- _WHAT NEEDS TO BE DONE_
Once you reach the line containing "silence (R320). -/" in the data below, restate each line word for word up to and including the one containing "if d.abx.dressSilent.contains (p".

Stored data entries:

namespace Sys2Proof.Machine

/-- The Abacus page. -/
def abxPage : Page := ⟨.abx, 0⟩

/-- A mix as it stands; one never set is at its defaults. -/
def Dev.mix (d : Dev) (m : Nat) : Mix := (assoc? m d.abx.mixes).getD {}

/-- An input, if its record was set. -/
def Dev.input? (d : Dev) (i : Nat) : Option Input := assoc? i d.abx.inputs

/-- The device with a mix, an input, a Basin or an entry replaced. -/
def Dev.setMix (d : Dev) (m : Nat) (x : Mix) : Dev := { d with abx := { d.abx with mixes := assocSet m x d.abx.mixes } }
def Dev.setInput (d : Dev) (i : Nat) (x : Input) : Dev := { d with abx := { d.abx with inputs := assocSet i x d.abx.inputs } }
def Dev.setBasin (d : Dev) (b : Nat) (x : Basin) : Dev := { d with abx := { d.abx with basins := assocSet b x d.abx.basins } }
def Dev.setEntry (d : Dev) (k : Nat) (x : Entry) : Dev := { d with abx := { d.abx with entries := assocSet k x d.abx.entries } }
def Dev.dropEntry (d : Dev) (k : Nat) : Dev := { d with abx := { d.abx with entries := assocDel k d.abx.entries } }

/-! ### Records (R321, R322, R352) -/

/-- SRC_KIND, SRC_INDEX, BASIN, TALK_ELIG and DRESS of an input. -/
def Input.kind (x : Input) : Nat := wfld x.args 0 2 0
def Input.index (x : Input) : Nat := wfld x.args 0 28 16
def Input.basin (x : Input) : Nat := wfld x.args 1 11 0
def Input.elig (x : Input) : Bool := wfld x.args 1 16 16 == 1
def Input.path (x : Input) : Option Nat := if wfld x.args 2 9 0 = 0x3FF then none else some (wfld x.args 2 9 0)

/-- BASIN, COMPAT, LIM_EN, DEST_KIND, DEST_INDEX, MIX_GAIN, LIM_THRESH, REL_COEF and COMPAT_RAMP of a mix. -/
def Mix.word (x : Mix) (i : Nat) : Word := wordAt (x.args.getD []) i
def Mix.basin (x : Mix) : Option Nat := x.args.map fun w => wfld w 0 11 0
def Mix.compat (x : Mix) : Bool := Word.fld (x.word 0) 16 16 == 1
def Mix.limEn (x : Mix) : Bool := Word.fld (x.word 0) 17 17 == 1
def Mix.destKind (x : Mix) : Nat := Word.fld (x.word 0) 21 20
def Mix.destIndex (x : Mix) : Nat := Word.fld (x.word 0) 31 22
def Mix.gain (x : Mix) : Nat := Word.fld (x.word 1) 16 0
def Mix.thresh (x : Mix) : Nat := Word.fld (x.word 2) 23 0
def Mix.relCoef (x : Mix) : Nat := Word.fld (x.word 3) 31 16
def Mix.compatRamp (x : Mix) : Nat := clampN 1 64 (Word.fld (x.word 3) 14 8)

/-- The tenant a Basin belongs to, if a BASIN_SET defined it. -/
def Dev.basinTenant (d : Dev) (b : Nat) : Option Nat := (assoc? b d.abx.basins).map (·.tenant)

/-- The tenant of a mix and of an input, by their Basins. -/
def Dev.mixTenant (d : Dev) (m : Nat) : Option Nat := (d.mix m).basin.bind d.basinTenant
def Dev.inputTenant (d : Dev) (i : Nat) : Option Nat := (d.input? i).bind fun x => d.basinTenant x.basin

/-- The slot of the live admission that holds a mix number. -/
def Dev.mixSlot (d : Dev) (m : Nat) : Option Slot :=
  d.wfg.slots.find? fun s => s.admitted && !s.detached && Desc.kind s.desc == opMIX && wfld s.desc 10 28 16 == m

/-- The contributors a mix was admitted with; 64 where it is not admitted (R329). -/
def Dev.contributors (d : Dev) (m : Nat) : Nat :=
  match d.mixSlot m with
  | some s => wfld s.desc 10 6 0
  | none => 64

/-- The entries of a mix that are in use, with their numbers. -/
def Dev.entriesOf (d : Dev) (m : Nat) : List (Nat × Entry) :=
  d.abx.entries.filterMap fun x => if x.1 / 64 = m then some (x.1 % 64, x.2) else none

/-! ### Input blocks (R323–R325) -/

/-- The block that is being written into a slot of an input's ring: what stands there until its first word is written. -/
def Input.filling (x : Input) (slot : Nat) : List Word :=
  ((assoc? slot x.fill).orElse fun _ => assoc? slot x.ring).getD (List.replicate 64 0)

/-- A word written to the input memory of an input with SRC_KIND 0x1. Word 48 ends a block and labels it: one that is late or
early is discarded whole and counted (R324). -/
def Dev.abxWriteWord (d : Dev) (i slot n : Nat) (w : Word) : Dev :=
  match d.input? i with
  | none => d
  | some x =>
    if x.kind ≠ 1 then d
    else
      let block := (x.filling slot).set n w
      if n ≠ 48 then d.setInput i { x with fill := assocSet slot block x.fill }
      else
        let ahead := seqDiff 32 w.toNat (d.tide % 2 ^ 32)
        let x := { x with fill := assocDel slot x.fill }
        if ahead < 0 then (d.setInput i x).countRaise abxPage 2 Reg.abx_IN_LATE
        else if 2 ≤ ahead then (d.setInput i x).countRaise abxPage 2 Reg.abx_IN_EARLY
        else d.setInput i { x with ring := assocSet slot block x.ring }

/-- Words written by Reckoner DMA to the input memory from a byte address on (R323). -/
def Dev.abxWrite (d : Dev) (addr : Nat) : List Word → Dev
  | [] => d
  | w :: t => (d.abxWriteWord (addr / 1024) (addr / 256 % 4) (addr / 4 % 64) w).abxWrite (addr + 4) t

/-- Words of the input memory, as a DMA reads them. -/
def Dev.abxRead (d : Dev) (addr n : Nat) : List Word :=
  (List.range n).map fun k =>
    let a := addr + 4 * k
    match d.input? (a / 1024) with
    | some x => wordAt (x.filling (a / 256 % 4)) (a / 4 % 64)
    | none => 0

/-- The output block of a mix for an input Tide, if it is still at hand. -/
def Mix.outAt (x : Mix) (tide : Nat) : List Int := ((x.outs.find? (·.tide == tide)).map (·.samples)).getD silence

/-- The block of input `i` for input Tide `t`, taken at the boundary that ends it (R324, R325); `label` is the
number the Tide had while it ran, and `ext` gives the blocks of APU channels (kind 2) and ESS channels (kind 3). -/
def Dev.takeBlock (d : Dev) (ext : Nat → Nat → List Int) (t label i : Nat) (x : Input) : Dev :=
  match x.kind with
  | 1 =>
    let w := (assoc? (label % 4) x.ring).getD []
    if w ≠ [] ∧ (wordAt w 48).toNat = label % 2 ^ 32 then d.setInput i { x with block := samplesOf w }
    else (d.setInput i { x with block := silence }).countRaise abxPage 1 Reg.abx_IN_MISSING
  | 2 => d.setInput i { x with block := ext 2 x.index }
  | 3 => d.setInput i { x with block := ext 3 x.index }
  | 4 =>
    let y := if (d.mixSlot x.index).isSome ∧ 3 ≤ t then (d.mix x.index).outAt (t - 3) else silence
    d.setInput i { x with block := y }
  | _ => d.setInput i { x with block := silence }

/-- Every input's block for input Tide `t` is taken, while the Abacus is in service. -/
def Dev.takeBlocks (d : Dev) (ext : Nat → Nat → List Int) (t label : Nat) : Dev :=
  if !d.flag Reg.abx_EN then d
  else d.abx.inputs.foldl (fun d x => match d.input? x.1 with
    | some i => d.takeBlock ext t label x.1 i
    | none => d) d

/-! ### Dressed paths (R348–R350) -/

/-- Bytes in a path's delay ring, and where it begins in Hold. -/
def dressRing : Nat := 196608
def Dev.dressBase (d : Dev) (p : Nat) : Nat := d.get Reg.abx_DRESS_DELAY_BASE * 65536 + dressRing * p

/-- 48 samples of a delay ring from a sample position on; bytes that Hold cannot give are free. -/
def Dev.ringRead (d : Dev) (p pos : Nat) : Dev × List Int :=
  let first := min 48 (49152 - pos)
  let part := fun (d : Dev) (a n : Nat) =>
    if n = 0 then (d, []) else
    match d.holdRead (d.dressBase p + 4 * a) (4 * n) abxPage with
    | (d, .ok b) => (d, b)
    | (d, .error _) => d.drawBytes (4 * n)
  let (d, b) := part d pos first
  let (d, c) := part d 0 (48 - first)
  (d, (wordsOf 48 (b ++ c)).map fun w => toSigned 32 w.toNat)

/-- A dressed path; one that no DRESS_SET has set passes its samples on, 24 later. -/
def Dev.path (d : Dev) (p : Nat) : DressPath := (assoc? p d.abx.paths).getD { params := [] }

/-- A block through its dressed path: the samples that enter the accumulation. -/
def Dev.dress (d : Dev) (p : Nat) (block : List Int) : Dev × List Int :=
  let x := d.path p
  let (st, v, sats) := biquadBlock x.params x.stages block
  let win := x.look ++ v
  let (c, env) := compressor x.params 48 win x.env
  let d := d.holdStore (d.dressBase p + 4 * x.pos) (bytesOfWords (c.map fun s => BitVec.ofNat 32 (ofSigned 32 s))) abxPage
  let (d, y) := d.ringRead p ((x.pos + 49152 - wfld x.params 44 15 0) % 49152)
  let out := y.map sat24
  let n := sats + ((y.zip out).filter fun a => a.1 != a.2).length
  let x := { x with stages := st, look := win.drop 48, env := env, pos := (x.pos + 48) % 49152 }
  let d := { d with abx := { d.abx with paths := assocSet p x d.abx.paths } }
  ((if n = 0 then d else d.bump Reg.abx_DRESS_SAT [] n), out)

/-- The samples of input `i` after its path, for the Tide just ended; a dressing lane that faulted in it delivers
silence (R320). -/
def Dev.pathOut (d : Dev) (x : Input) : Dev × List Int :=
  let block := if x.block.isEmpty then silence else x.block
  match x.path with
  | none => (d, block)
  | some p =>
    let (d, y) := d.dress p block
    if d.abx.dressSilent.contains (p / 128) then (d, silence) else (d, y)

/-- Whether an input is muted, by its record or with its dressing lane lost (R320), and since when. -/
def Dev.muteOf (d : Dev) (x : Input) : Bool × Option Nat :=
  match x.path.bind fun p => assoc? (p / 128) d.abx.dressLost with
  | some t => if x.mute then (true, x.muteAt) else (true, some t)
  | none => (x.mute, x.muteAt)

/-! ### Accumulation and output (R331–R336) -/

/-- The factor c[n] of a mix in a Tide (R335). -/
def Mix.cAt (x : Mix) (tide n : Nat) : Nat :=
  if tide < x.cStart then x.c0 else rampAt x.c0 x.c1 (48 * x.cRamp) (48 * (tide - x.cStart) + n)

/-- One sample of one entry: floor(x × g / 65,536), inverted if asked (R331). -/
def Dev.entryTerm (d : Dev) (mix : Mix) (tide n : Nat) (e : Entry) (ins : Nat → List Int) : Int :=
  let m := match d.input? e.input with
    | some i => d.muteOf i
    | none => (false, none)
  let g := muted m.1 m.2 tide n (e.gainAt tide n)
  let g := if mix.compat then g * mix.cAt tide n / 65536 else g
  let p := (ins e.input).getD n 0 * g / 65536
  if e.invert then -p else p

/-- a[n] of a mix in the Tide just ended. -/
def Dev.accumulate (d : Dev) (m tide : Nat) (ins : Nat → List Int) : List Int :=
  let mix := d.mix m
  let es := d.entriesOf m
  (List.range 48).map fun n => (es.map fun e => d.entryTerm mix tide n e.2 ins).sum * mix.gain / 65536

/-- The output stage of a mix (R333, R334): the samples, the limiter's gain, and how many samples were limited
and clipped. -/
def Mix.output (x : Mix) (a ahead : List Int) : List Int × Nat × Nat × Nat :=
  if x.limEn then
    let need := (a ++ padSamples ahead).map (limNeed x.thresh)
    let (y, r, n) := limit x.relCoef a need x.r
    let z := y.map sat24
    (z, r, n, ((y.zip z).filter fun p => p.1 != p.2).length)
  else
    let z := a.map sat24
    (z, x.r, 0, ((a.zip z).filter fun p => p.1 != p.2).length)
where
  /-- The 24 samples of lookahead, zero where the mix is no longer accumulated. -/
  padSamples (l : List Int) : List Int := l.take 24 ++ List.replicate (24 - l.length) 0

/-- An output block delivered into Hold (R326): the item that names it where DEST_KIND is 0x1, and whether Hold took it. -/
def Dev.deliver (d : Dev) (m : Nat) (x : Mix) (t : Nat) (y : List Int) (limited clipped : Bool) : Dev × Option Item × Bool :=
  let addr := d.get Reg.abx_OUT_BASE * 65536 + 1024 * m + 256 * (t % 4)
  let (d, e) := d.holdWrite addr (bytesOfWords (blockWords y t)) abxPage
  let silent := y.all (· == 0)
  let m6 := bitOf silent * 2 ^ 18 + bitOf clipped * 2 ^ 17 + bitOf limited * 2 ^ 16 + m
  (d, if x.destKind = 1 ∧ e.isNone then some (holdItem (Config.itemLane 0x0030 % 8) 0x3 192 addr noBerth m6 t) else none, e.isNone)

--

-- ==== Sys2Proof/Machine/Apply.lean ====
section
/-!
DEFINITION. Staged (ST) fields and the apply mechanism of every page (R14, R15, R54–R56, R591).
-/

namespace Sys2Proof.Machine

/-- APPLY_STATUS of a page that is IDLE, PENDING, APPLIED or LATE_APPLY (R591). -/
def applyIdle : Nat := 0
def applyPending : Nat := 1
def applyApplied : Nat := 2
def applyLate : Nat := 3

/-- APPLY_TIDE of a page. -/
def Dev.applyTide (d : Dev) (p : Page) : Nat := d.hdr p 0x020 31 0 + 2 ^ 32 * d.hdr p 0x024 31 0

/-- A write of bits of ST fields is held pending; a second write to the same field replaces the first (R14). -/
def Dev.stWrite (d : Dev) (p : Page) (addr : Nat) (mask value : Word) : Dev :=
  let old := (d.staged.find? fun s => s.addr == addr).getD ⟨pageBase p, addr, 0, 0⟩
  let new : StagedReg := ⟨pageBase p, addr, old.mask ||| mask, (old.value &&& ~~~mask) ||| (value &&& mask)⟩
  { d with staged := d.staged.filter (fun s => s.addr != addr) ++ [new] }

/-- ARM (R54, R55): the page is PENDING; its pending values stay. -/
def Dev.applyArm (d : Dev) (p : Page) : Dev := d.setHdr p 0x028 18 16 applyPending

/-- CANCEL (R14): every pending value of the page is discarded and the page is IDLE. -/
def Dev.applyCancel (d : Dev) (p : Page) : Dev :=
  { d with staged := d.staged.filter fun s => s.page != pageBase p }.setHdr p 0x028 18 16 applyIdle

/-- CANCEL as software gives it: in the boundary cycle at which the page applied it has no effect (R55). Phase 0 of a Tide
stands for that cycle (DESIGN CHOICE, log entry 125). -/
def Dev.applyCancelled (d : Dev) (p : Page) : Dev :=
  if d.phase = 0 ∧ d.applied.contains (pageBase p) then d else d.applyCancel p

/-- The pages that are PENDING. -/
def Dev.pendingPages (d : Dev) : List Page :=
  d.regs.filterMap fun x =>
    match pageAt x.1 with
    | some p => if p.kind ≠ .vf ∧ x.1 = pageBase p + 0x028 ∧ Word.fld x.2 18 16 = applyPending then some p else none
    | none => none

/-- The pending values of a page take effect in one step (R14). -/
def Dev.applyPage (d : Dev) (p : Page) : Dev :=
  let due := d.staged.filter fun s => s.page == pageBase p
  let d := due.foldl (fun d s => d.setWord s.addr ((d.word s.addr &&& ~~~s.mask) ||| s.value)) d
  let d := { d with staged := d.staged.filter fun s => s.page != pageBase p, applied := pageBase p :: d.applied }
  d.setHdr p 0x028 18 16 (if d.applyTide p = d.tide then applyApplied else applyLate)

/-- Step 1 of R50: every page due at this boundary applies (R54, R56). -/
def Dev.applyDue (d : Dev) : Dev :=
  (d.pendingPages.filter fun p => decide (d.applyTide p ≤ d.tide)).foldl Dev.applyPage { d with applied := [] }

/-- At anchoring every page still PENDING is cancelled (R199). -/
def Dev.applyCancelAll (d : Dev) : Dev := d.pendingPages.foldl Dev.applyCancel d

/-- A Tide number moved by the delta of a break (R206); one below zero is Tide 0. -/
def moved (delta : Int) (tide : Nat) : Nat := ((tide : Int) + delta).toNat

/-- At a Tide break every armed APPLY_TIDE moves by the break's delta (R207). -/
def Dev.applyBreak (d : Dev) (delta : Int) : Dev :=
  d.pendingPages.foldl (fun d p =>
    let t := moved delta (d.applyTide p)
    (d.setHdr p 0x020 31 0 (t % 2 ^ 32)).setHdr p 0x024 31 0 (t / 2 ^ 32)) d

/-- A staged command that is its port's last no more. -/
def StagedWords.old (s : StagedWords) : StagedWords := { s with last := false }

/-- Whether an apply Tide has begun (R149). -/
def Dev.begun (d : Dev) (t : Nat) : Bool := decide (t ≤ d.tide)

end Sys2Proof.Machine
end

- _RESPONSE TO THE EXERCISE_
silence (R320). -/
def Dev.pathOut (d : Dev) (x : Input) : Dev × List Int :=
  let block := if x.block.isEmpty then silence else x.block
  match x.path with
  | none => (d, block)
  | some p =>
    let (d, y) := d.dress p block
    if d.abx.dressSilent.contains (p / 128) then (d, silence) else (d, y)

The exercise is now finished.